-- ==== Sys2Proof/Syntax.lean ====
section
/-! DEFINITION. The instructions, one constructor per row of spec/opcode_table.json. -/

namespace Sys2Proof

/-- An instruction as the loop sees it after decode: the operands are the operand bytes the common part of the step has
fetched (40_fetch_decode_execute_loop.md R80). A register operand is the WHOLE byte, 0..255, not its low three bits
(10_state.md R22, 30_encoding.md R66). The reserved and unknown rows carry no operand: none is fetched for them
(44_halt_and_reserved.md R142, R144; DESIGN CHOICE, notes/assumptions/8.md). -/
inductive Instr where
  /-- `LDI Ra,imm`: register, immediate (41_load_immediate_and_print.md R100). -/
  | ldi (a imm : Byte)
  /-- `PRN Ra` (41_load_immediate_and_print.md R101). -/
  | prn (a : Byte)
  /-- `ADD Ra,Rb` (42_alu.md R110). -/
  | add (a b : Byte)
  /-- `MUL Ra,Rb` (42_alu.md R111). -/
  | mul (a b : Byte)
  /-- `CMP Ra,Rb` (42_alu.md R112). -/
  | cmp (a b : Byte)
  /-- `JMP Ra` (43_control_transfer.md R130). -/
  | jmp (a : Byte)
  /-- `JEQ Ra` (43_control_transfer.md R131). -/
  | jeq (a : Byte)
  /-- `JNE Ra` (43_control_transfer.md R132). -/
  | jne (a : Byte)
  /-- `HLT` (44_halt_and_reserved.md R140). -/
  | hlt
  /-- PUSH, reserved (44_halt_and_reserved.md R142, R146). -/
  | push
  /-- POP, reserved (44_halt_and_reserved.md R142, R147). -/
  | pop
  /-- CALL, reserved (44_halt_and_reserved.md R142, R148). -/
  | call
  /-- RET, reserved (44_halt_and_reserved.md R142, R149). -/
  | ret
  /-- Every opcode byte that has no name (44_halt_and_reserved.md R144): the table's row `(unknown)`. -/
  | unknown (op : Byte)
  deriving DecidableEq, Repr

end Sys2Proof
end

------------------------------------------------------------------------

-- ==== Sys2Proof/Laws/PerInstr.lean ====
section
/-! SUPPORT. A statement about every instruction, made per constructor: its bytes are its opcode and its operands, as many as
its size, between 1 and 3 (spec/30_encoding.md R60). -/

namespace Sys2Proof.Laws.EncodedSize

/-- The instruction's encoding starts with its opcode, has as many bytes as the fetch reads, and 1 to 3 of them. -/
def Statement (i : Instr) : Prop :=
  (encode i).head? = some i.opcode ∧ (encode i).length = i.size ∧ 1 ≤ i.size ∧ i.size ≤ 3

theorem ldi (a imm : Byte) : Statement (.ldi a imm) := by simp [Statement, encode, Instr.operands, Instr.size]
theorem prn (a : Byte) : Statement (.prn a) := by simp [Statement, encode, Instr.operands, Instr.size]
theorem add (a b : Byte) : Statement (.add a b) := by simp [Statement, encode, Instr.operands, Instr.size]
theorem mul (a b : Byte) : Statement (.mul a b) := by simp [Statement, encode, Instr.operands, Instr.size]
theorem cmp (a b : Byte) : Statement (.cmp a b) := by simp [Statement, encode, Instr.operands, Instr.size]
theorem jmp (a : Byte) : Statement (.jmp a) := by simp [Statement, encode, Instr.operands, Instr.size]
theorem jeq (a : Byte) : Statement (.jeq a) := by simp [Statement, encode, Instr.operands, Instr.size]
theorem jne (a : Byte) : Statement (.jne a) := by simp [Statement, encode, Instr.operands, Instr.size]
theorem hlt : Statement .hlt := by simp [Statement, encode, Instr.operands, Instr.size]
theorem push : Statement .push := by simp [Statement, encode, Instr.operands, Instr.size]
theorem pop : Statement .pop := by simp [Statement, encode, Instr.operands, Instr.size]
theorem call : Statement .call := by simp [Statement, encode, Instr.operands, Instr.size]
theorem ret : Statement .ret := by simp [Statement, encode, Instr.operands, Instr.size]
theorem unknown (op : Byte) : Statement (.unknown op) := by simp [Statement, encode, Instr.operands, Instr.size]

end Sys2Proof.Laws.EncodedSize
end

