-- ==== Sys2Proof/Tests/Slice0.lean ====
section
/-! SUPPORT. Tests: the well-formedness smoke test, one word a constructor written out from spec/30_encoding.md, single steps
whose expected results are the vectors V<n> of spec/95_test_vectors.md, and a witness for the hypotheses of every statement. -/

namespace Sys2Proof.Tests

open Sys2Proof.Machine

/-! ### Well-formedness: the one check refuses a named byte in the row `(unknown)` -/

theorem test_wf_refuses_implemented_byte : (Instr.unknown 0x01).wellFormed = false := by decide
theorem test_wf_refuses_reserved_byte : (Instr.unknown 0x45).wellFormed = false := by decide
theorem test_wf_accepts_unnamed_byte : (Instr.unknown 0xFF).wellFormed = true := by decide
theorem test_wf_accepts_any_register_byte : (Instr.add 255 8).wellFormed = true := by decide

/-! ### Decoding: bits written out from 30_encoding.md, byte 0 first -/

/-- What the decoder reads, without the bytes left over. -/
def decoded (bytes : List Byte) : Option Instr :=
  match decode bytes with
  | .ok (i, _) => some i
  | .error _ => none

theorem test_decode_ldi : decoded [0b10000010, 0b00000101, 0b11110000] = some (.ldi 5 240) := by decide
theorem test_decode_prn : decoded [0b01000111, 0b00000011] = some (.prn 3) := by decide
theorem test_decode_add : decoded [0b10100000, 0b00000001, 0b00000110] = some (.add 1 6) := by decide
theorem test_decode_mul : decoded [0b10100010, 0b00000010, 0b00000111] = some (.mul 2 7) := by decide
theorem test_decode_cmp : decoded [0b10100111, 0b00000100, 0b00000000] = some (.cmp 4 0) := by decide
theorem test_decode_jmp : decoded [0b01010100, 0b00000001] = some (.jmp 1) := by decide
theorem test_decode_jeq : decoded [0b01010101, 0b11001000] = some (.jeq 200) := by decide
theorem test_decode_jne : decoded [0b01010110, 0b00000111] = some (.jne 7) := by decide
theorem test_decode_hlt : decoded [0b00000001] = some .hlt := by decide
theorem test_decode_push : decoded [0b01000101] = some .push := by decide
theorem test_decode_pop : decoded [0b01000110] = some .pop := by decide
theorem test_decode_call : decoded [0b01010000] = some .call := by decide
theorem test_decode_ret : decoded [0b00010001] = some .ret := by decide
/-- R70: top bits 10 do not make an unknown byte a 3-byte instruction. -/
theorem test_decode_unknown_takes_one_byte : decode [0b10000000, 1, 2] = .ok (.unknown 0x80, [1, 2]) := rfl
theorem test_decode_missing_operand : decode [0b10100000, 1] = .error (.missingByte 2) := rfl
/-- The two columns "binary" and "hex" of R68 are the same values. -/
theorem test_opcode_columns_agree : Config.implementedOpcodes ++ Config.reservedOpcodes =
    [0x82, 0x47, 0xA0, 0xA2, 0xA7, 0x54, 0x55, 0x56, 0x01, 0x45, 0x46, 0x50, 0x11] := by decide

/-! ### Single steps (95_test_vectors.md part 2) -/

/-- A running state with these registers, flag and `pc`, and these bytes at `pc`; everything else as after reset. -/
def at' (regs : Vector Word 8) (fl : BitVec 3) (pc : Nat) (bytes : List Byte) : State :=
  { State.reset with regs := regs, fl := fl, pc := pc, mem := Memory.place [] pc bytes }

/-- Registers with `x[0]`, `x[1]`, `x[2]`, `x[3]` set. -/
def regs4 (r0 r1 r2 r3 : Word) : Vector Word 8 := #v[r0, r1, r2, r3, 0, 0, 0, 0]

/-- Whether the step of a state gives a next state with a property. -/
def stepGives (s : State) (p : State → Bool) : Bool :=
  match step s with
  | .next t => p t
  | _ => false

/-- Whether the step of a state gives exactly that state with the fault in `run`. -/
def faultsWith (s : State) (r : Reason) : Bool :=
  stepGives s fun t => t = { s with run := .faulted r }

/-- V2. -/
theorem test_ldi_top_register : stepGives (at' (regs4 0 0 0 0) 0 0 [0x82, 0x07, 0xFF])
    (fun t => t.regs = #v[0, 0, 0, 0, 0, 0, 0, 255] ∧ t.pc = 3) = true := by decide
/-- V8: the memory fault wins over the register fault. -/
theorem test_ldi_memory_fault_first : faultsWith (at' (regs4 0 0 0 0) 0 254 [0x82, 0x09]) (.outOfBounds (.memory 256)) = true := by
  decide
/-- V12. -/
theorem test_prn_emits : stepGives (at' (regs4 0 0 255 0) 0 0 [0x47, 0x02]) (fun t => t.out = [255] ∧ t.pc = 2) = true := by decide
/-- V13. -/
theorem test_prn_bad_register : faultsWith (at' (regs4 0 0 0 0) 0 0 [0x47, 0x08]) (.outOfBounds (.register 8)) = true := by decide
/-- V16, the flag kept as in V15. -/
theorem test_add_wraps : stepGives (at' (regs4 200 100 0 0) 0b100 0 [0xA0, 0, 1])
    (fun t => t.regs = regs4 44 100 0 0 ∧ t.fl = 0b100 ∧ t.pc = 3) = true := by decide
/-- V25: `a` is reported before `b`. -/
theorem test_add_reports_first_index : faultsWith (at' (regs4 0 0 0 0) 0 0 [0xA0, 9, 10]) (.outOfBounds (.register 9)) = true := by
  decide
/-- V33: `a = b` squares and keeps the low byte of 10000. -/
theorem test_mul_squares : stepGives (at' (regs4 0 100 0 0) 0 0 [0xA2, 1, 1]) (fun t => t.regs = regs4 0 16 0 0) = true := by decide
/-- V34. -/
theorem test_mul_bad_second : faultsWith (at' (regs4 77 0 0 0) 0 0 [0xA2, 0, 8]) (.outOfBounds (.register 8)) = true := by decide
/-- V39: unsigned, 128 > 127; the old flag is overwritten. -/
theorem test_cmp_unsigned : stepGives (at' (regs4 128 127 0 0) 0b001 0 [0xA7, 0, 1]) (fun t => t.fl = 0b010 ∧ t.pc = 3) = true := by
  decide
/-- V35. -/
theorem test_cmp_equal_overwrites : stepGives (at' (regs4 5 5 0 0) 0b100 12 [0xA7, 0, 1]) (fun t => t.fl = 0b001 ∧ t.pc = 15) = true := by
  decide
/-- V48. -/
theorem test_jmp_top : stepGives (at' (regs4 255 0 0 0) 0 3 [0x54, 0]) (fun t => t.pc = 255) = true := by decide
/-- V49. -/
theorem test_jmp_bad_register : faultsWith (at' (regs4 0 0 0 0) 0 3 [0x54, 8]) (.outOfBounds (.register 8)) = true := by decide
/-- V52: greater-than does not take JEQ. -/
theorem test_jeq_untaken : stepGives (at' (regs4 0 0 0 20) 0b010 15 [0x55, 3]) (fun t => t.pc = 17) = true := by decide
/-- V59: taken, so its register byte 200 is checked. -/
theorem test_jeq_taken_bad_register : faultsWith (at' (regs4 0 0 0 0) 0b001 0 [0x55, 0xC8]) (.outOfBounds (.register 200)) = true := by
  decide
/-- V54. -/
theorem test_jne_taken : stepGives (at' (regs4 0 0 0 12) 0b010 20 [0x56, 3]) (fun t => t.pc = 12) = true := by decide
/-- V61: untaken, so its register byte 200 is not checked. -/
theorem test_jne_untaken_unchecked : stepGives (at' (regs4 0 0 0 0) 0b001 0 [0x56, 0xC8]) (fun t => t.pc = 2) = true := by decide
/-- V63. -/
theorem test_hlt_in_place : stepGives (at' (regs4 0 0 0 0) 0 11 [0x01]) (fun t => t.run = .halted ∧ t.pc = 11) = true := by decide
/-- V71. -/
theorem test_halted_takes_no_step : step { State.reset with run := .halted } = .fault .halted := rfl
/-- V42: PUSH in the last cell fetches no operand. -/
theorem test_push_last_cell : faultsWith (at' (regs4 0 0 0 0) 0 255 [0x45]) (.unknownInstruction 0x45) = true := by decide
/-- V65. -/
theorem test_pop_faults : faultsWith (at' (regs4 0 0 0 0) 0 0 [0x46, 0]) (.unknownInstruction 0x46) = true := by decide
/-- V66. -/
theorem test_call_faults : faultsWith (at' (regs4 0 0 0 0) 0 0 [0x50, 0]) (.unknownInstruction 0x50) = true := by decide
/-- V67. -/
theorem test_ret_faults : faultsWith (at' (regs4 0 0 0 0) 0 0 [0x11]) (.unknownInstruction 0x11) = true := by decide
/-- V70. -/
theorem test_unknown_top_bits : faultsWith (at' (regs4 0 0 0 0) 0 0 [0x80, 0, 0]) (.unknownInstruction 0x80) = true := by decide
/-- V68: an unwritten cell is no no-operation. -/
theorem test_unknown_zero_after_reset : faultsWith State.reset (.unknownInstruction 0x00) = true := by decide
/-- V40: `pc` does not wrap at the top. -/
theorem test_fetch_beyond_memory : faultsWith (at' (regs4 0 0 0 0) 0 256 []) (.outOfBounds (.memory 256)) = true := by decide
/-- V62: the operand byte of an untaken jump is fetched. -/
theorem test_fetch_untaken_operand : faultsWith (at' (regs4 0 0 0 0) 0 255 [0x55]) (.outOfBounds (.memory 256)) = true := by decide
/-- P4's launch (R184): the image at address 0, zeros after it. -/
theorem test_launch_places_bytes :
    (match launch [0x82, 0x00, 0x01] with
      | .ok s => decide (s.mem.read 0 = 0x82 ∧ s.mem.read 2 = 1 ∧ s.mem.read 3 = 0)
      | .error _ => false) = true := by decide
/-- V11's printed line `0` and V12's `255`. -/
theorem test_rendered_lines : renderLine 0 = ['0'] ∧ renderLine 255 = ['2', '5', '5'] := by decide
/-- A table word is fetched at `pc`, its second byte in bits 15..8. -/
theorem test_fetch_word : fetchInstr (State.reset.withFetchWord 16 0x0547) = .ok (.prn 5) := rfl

------------------------------------------------------------------------

ASSIGNED TASK
Among the lines above, find the one with "-- ==== Sys2Proof/Syntax.lean" and the one with "the step has". Quote both and everything between them, exactly.

REPLY TO THE TASK
-- ==== Sys2Proof/Syntax.lean ====
section
/-! DEFINITION. The instructions, one constructor per row of spec/opcode_table.json. -/

namespace Sys2Proof

/-- An instruction as the loop sees it after decode: the operands are the operand bytes the common part of the step has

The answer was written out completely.